*** THE RECORDS Section Begins ***

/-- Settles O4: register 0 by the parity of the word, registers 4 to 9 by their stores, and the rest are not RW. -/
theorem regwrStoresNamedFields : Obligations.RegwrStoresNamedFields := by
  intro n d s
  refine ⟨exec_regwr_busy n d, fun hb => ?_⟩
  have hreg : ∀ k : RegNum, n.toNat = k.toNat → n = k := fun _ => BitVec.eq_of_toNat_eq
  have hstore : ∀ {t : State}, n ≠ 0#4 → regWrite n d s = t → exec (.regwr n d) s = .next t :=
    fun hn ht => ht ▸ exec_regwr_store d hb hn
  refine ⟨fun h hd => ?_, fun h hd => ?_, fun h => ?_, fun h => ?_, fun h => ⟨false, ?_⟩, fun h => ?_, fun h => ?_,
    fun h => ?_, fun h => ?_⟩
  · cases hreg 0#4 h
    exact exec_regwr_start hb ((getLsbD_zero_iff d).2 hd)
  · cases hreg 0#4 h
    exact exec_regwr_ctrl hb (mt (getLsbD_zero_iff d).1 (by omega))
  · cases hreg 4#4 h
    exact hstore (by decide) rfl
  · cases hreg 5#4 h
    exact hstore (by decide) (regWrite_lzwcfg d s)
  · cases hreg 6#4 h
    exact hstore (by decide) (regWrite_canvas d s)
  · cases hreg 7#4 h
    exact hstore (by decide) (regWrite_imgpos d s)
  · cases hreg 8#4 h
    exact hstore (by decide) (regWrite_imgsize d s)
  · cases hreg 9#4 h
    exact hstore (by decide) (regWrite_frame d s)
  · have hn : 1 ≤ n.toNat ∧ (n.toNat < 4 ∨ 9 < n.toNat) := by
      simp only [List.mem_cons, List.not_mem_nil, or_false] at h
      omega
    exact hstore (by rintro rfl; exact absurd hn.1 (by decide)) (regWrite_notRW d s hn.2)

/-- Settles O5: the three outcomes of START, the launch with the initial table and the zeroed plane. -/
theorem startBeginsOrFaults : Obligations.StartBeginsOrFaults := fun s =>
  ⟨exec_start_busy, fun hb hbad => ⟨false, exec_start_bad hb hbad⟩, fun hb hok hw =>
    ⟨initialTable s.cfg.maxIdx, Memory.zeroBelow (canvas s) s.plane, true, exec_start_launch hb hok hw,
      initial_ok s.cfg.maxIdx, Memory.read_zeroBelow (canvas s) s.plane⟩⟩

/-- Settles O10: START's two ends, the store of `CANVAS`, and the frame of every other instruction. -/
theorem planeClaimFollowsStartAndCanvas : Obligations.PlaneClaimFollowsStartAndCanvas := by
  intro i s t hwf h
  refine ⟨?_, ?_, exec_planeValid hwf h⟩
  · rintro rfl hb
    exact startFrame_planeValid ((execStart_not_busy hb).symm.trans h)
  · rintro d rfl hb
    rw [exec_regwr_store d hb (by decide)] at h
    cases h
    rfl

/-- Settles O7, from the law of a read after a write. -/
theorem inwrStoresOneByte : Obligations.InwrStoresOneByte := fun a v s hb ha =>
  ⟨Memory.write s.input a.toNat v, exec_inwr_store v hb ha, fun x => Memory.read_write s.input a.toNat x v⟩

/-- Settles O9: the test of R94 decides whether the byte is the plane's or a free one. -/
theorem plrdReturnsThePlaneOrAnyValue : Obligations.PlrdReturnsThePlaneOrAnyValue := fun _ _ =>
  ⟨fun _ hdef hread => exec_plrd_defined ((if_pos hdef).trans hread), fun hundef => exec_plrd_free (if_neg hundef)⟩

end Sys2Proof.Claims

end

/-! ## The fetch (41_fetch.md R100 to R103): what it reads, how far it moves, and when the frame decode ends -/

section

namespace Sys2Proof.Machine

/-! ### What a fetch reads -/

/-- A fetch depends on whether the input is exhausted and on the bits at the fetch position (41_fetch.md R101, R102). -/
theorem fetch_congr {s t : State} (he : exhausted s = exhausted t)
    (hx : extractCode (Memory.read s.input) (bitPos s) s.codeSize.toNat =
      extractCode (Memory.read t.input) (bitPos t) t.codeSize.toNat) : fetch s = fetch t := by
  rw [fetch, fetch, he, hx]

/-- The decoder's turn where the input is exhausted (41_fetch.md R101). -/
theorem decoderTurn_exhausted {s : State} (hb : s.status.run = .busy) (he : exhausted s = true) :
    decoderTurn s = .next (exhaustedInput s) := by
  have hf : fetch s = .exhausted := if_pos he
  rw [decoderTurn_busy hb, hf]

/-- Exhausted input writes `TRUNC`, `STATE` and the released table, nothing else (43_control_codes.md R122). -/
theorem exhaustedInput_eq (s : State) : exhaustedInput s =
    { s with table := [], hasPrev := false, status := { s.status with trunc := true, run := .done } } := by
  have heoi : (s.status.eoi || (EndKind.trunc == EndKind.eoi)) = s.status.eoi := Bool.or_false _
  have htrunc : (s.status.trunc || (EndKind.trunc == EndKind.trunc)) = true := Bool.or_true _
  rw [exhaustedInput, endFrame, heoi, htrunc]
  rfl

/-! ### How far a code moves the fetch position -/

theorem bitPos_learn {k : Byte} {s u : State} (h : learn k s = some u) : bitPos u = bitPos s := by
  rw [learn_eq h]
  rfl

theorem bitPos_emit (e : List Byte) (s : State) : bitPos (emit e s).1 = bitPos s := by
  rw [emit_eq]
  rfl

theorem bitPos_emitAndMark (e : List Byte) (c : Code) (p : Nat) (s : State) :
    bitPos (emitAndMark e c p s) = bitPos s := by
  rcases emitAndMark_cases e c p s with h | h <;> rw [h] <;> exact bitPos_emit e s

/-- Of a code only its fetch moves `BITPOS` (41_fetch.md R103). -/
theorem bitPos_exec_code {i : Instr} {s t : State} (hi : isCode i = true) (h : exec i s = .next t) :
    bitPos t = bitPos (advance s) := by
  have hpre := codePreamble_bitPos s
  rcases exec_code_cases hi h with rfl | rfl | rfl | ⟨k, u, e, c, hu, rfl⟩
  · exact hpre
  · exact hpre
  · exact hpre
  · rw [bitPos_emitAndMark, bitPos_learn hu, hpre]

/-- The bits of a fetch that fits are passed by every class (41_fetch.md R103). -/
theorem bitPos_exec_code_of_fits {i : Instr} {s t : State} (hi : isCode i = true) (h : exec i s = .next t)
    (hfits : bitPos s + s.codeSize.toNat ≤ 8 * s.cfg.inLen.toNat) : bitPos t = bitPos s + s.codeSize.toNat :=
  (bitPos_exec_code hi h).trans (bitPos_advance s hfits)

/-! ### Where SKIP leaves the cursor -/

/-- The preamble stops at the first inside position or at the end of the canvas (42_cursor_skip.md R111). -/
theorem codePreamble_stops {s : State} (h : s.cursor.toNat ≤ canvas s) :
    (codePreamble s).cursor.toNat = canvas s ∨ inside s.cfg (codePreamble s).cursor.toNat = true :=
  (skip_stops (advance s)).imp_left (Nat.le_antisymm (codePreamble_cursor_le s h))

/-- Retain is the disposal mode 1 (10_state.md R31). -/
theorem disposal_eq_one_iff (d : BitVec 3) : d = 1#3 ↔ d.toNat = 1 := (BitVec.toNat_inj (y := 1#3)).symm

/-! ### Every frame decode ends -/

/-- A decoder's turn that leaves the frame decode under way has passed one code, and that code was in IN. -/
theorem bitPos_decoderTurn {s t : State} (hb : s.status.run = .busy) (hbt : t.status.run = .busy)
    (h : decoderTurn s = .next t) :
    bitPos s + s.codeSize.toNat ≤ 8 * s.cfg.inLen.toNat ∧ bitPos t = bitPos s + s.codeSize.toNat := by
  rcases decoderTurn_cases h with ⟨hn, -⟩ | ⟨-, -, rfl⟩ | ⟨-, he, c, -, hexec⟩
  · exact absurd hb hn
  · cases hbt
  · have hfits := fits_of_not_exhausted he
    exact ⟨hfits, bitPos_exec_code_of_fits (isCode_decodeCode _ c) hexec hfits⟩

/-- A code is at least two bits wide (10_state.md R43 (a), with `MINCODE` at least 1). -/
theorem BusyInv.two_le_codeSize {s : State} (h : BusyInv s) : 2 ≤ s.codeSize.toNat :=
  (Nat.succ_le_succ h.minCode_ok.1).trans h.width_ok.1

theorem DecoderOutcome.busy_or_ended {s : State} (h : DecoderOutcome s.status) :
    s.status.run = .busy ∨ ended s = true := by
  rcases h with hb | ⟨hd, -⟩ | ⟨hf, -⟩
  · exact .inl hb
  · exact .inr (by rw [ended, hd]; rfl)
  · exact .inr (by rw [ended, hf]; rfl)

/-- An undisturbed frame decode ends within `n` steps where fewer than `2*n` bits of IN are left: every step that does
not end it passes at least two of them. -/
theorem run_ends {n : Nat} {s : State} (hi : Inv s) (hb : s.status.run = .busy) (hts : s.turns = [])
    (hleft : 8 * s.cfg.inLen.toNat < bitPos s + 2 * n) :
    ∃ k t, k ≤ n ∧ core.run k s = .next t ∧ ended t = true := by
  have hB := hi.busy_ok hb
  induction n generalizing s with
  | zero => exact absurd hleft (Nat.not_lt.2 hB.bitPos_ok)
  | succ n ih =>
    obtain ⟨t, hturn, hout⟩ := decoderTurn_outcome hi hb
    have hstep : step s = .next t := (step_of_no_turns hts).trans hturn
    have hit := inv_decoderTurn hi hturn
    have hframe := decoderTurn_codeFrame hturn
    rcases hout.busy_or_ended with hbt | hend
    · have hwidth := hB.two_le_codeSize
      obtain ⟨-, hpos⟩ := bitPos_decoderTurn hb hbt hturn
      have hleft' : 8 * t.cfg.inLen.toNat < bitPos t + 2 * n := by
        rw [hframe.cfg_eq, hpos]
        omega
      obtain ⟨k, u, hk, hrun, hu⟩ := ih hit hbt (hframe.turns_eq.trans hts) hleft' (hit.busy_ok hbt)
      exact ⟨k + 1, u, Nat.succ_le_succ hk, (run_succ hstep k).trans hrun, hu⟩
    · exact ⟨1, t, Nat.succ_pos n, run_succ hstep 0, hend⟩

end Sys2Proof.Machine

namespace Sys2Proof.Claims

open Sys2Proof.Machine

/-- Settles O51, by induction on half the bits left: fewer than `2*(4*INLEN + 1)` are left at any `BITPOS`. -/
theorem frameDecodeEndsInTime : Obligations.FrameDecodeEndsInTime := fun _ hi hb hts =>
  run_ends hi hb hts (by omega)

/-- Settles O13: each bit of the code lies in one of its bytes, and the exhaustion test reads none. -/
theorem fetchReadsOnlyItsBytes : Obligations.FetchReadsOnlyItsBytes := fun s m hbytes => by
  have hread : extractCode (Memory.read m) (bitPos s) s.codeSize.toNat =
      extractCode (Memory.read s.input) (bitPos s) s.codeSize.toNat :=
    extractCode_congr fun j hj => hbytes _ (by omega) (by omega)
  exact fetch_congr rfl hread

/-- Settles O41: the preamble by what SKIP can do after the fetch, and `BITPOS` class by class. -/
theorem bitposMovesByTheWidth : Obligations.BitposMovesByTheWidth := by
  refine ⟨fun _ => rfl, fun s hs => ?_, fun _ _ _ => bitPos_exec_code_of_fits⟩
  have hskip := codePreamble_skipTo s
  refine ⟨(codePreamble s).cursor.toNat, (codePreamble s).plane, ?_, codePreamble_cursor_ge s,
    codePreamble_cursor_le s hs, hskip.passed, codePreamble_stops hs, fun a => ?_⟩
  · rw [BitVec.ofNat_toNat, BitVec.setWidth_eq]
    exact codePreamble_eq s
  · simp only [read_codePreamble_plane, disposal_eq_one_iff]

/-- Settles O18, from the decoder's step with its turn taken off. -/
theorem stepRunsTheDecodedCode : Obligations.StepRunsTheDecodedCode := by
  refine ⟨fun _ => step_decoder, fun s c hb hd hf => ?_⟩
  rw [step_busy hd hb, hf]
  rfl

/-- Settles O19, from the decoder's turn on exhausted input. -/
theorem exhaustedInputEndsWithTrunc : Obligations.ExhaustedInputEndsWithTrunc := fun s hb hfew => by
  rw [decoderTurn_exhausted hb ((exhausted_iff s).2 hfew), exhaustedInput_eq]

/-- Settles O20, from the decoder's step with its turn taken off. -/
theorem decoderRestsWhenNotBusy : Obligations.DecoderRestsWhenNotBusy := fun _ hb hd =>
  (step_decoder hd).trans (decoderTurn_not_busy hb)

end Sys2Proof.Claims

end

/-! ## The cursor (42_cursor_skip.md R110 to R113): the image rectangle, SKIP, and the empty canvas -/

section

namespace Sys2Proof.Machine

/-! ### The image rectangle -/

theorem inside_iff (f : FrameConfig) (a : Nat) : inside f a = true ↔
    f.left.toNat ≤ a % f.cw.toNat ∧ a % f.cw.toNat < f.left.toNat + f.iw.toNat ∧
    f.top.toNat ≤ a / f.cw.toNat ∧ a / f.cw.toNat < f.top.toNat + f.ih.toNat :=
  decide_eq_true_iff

*** THE RECORDS Section Ends ***

# TASK STATEMENT:
Copy out, exactly and alone, the lines of the entries above between the ones holding "step that does" and "s.turns = [])", inclusive.

# EXERCISE RESPONSE:
/-- An undisturbed frame decode ends within `n` steps where fewer than `2*n` bits of IN are left: every step that does
not end it passes at least two of them. -/
theorem run_ends {n : Nat} {s : State} (hi : Inv s) (hb : s.status.run = .busy) (hts : s.turns = [])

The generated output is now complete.